Касдан хмурится: он не привык, чтобы его перебивали.
— Сто десять. Испытание проводится и здесь, и в Чатахучии, и в паре других мест.
— А другие случаи ремиссии зафиксированы?
— Мне, во всяком случае, о них неизвестно, но мы только-только приступили к клиническим испытаниям. Препарат лишь недавно довели от лабораторного уровня до терапевтического. Уверен, что теперь, в ходе обследования Мэйсфилда и наблюдения за ним, мы увидим радикальные изменения. Я просто горю от нетерпения.

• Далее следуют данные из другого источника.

/-- The meaning of a form that has run on a trailer that is not supplied (60 R121). -/
theorem step_trailer_missing {s : State} {i : Instr} {k n : Nat} (hf : i.isForm = true) (hn : i.trailer.bytes = n) (h0 : n ≠ 0)
    (hrun : step s = exec i (s.accept.advance k)) (h : s.supplyAt k n = none) : step s = .next (s.malformedAt k n) := by
  subst hn
  exact hrun.trans (exec_form_malformed hf (State.trailerValue_eq_none.2 ⟨h0, h⟩))

/-- Settles O17: the ModRM byte is RM_REG, whose meaning is the return itself. -/
theorem rmRegNamesBothRegisters : Obligations.RmRegNamesBothRegisters :=
  fun _ reg rm hq => modrm_form hq (decodeModRM_rmReg reg rm) fun hrun => hrun

/-- Settles O18: the ModRM byte is RM_BASE, whose meaning is the return itself. -/
theorem rmBaseAddressesThroughTheRegister : Obligations.RmBaseAddressesThroughTheRegister :=
  fun _ reg rm hq h4 h5 => modrm_form hq (decodeModRM_rmBase reg rm h4 h5) fun hrun => hrun

/-- Settles O19: the ModRM byte is RM_ABS32, which completes or fails by its trailer. -/
theorem rmAbs32TakesTheAddressFromTheStream : Obligations.RmAbs32TakesTheAddressFromTheStream := by
  intro s reg hq
  refine modrm_form hq (decodeModRM_rmAbs32 reg) fun hrun =>
    ⟨step_trailer_missing rfl rfl four_ne_zero hrun, fun b0 b1 b2 b3 h => ?_⟩
  obtain ⟨hexec, -⟩ := wordTrailerFormsComplete (s.accept.advance 1) reg 0 0 0 0 b0 b1 b2 b3 h
  exact hrun.trans hexec

/-- Settles O20: the ModRM byte is RM_BASE_D8, which completes or fails by its trailer. -/
theorem rmBaseD8AddsTheSignExtendedByte : Obligations.RmBaseD8AddsTheSignExtendedByte := by
  intro s reg rm hq h4
  refine modrm_form hq (decodeModRM_rmBaseD8 reg rm h4) fun hrun =>
    ⟨step_trailer_missing rfl rfl one_ne_zero hrun, fun d8 h => ?_⟩
  obtain ⟨hexec, -⟩ := byteDisplacementFormsComplete (s.accept.advance 1) reg rm 0 0 0 d8 h
  exact hrun.trans hexec

/-- Settles O21: the ModRM byte is RM_BASE_D32, which completes or fails by its trailer. -/
theorem rmBaseD32AddsTheDisplacement : Obligations.RmBaseD32AddsTheDisplacement := by
  intro s reg rm hq h4
  refine modrm_form hq (decodeModRM_rmBaseD32 reg rm h4) fun hrun =>
    ⟨step_trailer_missing rfl rfl four_ne_zero hrun, fun b0 b1 b2 b3 h => ?_⟩
  obtain ⟨-, hexec, -⟩ := wordTrailerFormsComplete (s.accept.advance 1) reg rm 0 0 0 b0 b1 b2 b3 h
  exact hrun.trans hexec

/-- Settles O22: the two bytes are SIB_BASE, whose meaning is the return itself. -/
theorem sibBaseAddressesThroughTheBase : Obligations.SibBaseAddressesThroughTheBase :=
  fun _ reg base scale hq h5 => sib_form (.sibBase reg scale base) hq (decide_eq_true h5) rfl rfl fun hrun => hrun

/-- Settles O23: the two bytes are SIB_BASE_IDX, whose meaning is the return itself. -/
theorem sibBaseIdxAddsTheScaledIndex : Obligations.SibBaseIdxAddsTheScaledIndex :=
  fun _ reg index base scale hq h4 h5 =>
    sib_form (.sibBaseIdx reg scale index base) hq (by simp_all [Instr.wellFormed]) rfl rfl fun hrun => hrun

/-- Settles O24: the two bytes are SIB_ABS32, which completes or fails by its trailer. -/
theorem sibAbs32IgnoresEveryRegister : Obligations.SibAbs32IgnoresEveryRegister := by
  intro s reg scale hq
  refine sib_form (.sibAbs32 reg scale) hq rfl rfl rfl fun hrun =>
    ⟨step_trailer_missing rfl rfl four_ne_zero hrun, fun b0 b1 b2 b3 h => ?_⟩
  obtain ⟨-, -, hexec, -⟩ := wordTrailerFormsComplete (s.accept.advance 2) reg 0 0 0 scale b0 b1 b2 b3 h
  exact hrun.trans hexec

/-- Settles O25: the two bytes are SIB_IDX_ABS32, which completes or fails by its trailer. -/
theorem sibIdxAbs32AddsTheScaledIndex : Obligations.SibIdxAbs32AddsTheScaledIndex := by
  intro s reg index scale hq h4
  refine sib_form (.sibIdxAbs32 reg scale index) hq (decide_eq_true h4) rfl rfl fun hrun =>
    ⟨step_trailer_missing rfl rfl four_ne_zero hrun, fun b0 b1 b2 b3 h => ?_⟩
  obtain ⟨-, -, -, hexec, -⟩ := wordTrailerFormsComplete (s.accept.advance 2) reg 0 index 0 scale b0 b1 b2 b3 h
  exact hrun.trans hexec

/-- Settles O26: the two bytes are SIB_BASE_D8, which completes or fails by its trailer. -/
theorem sibBaseD8AddsTheSignExtendedByte : Obligations.SibBaseD8AddsTheSignExtendedByte := by
  intro s reg base scale hq
  refine sib_form (.sibBaseD8 reg scale base) hq rfl rfl rfl fun hrun =>
    ⟨step_trailer_missing rfl rfl one_ne_zero hrun, fun d8 h => ?_⟩
  obtain ⟨-, hexec, -⟩ := byteDisplacementFormsComplete (s.accept.advance 2) reg 0 0 base scale d8 h
  exact hrun.trans hexec

/-- Settles O27: the two bytes are SIB_BASE_IDX_D8, which completes or fails by its trailer. -/
theorem sibBaseIdxD8SumsThreeTerms : Obligations.SibBaseIdxD8SumsThreeTerms := by
  intro s reg index base scale hq h4
  refine sib_form (.sibBaseIdxD8 reg scale index base) hq (decide_eq_true h4) rfl rfl fun hrun =>
    ⟨step_trailer_missing rfl rfl one_ne_zero hrun, fun d8 h => ?_⟩
  obtain ⟨-, -, hexec⟩ := byteDisplacementFormsComplete (s.accept.advance 2) reg 0 index base scale d8 h
  exact hrun.trans hexec

/-- Settles O28: the two bytes are SIB_BASE_D32, which completes or fails by its trailer. -/
theorem sibBaseD32AddsTheDisplacement : Obligations.SibBaseD32AddsTheDisplacement := by
  intro s reg base scale hq
  refine sib_form (.sibBaseD32 reg scale base) hq rfl rfl rfl fun hrun =>
    ⟨step_trailer_missing rfl rfl four_ne_zero hrun, fun b0 b1 b2 b3 h => ?_⟩
  obtain ⟨-, -, -, -, hexec, -⟩ := wordTrailerFormsComplete (s.accept.advance 2) reg 0 0 base scale b0 b1 b2 b3 h
  exact hrun.trans hexec

/-- Settles O29: the two bytes are SIB_BASE_IDX_D32, which completes or fails by its trailer. -/
theorem sibBaseIdxD32SumsThreeTerms : Obligations.SibBaseIdxD32SumsThreeTerms := by
  intro s reg index base scale hq h4
  refine sib_form (.sibBaseIdxD32 reg scale index base) hq (decide_eq_true h4) rfl rfl fun hrun =>
    ⟨step_trailer_missing rfl rfl four_ne_zero hrun, fun b0 b1 b2 b3 h => ?_⟩
  obtain ⟨-, -, -, -, -, hexec⟩ := wordTrailerFormsComplete (s.accept.advance 2) reg 0 index base scale b0 b1 b2 b3 h
  exact hrun.trans hexec

/-! ### What a form's outcome depends on, and all the ways a call ends -/

/-- The table's RM operand depends on the registers its row reads only (R96 d). -/
theorem rmOperand_regs {i : Instr} {s : State} {regs : Vector Word 8} (v : Nat)
    (h : ∀ r ∈ Reference.regsRead i, ({ s with regs := regs } : State).reg r = s.reg r) :
    Reference.rmOperand { s with regs := regs } v i = Reference.rmOperand s v i := by
  cases i <;> simp_all [Reference.rmOperand, Reference.regsRead]

/-- Settles O43: a form reads the same trailer whatever the registers hold, and its operand depends on its row's alone; a primitive's
answer is the same in every state. -/
theorem onlyTheFormsRegistersAreRead : Obligations.OnlyTheFormsRegistersAreRead := by
  intro s t i regs h hregs
  cases hi : i.isForm with
  | true =>
    cases hv : s.trailerValue i.trailer.bytes with
    | some v =>
      rw [exec_form_completes hi hv] at h
      cases h
      rw [exec_form_completes (s := { s with regs := regs }) hi hv, rmOperand_regs v hregs]
      rfl
    | none =>
      rw [exec_form_malformed hi hv] at h
      cases h
      exact exec_form_malformed (s := { s with regs := regs }) hi hv
  | false =>
    obtain ⟨d, -, -, hd⟩ | ⟨r, hr⟩ := exec_prim_cases hi
    · rw [hd] at h
      cases h
      exact hd _
    · rw [hr] at h
      cases h

/-- Settles O45: the outcomes of `resolve`, where only the ModRM read stands at position `c`. -/
theorem resolveEndsInOperandsOrOneOfTwoErrors : Obligations.ResolveEndsInOperandsOrOneOfTwoErrors := by
  intro s hq
  obtain hmode | ⟨ha, i, v, -, hstep⟩ | ⟨ha, k, n, hk, hn, h0, hnone, hbefore, hstep⟩ := step_resolve_cases hq
  · exact .inl hmode
  · exact .inr ⟨ha, .inl ⟨_, _, _, hstep⟩⟩
  · exact .inr ⟨ha, .inr ⟨k, n, by omega, hnone, hbefore, hstep⟩⟩

/-! ### A code placed through the host's interface -/

/-- The placed bytes stand in the stream and no read of them is denied, so each is supplied by a read of its own. -/
theorem State.supplyAt_present {s : State} {bytes : List Byte} {k : Nat} {b : Byte} (htop : s.cursor + bytes.length ≤ Config.streamTop)
    (hb : bytes[k]? = some b) : (s.present (.stream bytes)).supplyAt k 1 = some [b] := by
  obtain ⟨hk, -⟩ := List.getElem?_eq_some_iff.1 hb
  refine State.supply_eq_some.2 ⟨?_, ?_, rfl, fun j hj => ?_⟩
  · show s.cursor + k + 1 ≤ Config.streamTop
    omega
  · simp [State.present, hk]
  · obtain rfl : j = 0 := by omega
    show (s.stream.writeBytes s.cursor bytes).read (s.cursor + k) = some b
    rw [Memory.read_writeBytes _ _ _ _ htop, if_pos (by omega), Nat.add_sub_cancel_left, hb]

/-- The placed bytes select the form they decode to. -/
theorem State.selects_present {s : State} {bytes rest : List Byte} {i : Instr} (h : decode (.stream bytes) = .ok (i, rest))
    (htop : s.cursor + bytes.length ≤ Config.streamTop) : (s.present (.stream bytes)).Selects i := by
  obtain ⟨m, rfl, hm⟩ | ⟨m, b, rfl, hm, hi⟩ := decode_stream_cases h
  · exact ⟨m, State.supplyAt_present (k := 0) htop rfl, .inl hm⟩
  · exact ⟨m, State.supplyAt_present (k := 0) htop rfl, .inr ⟨hm, b, State.supplyAt_present htop rfl, hi⟩⟩

/-- A primitive call decodes through its select alone (R60). -/
theorem decodePrim_of_decode {c : PrimCall} {i : Instr} {rest : List Byte} (h : decode (.prim c) = .ok (i, rest)) :
    decodePrim c = .ok i := by
  cases hc : decodePrim c with
  | error e => rw [decode, hc] at h; cases h
  | ok j => rw [decode, hc] at h; cases h; rfl

/-- A primitive is not encoded in the stream (R60). -/
theorem encode_bytes_of_prim {i : Instr} (hf : i.isForm = false) : (encode i).bytes = [] := by
  cases i with
  | sextInt | sextBuf | zextInt | zextBuf | parity | msb | lsb => rfl
  | rmReg | rmAbs32 | rmBase | rmBaseD8 | rmBaseD32 | sibAbs32 | sibIdxAbs32 | sibBase | sibBaseIdx | sibBaseD8 | sibBaseIdxD8
  | sibBaseD32 | sibBaseIdxD32 => cases hf

/-- Settles O11: placed bytes select their form in an accepted address size; a primitive has no bytes to move past. -/
theorem presentedCodeRunsNext : Obligations.PresentedCodeRunsNext := by
  intro s c i rest h htop
  cases c with
  | stream bytes => exact step_of_selects rfl (Nat.le_max_right _ _) (State.selects_present h htop)
  | prim c =>
    have hc := decodePrim_of_decode h
    rw [encode_bytes_of_prim (decodePrim_isForm hc)]
    exact step_of_decodePrim rfl hc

Еще совсем недавно Лорна и сама пребывала бы в радостном возбуждении, предвкушая славу и богатство, которые прольются на нее в результате открытия нового эффективного психотропного препарата, но сейчас все обстоит иначе. И дело не в том, что ее больше не интересует Касдан или что ее вера в химическую природу ментальных дисфункций поколебалась. Причина кроется в странном, необычном происшествии, свидетельницей которого она недавно была. Все равно как узнать, что твой папа настоящий Санта-Клаус. Это слегка печалит, тем более что происходящее каким-то непонятным образом соотносится со всем тем, что творится с Джимми Пазом.
— Лорна?
— Хмм?
— Что-то не так?
— Нет. А что?
— У тебя был такой вид, будто ты где-то в другом месте. Ты продолжаешь медитировать?
— Нет.
В этот момент Лорна ощущает во всем теле прилив слабости, да такой, что ее ведет в сторону и ей даже приходится опереться о стену. На лбу и губе выступает пот.
— Мне нужно встретиться с пациенткой, — говорит она.
— Рад был тебя повидать.
И Лорна торопливо уходит, борясь с дрожью в коленках.
«Что все это значит?» — недоумевает она некоторое время спустя, рассматривая себя в зеркале служебной душевой.
Она бледна и, более того, ощущает слабость и странную хрупкость. Приятное ощущение гибкости, имевшее место утром, исчезло, и ей вспоминается приступ боли, накативший на нее у кухонной раковины. А теперь еще и полуобморочное состояние. Может быть, это следствие долго подавляемого неприятия Хови? Маловероятно. Возвращение синдрома паники, от которого она почти освободилась в последнее время? Возможно. Она садится на пластиковый стул, делает несколько глубоких вдохов-выдохов и щупает лимфатические узлы у себя на шее. Увеличились ли они, стали ли на ощупь резиновыми? Определить не удается. Она умывает лицо и снова накладывает макияж. Что-то определенно не так.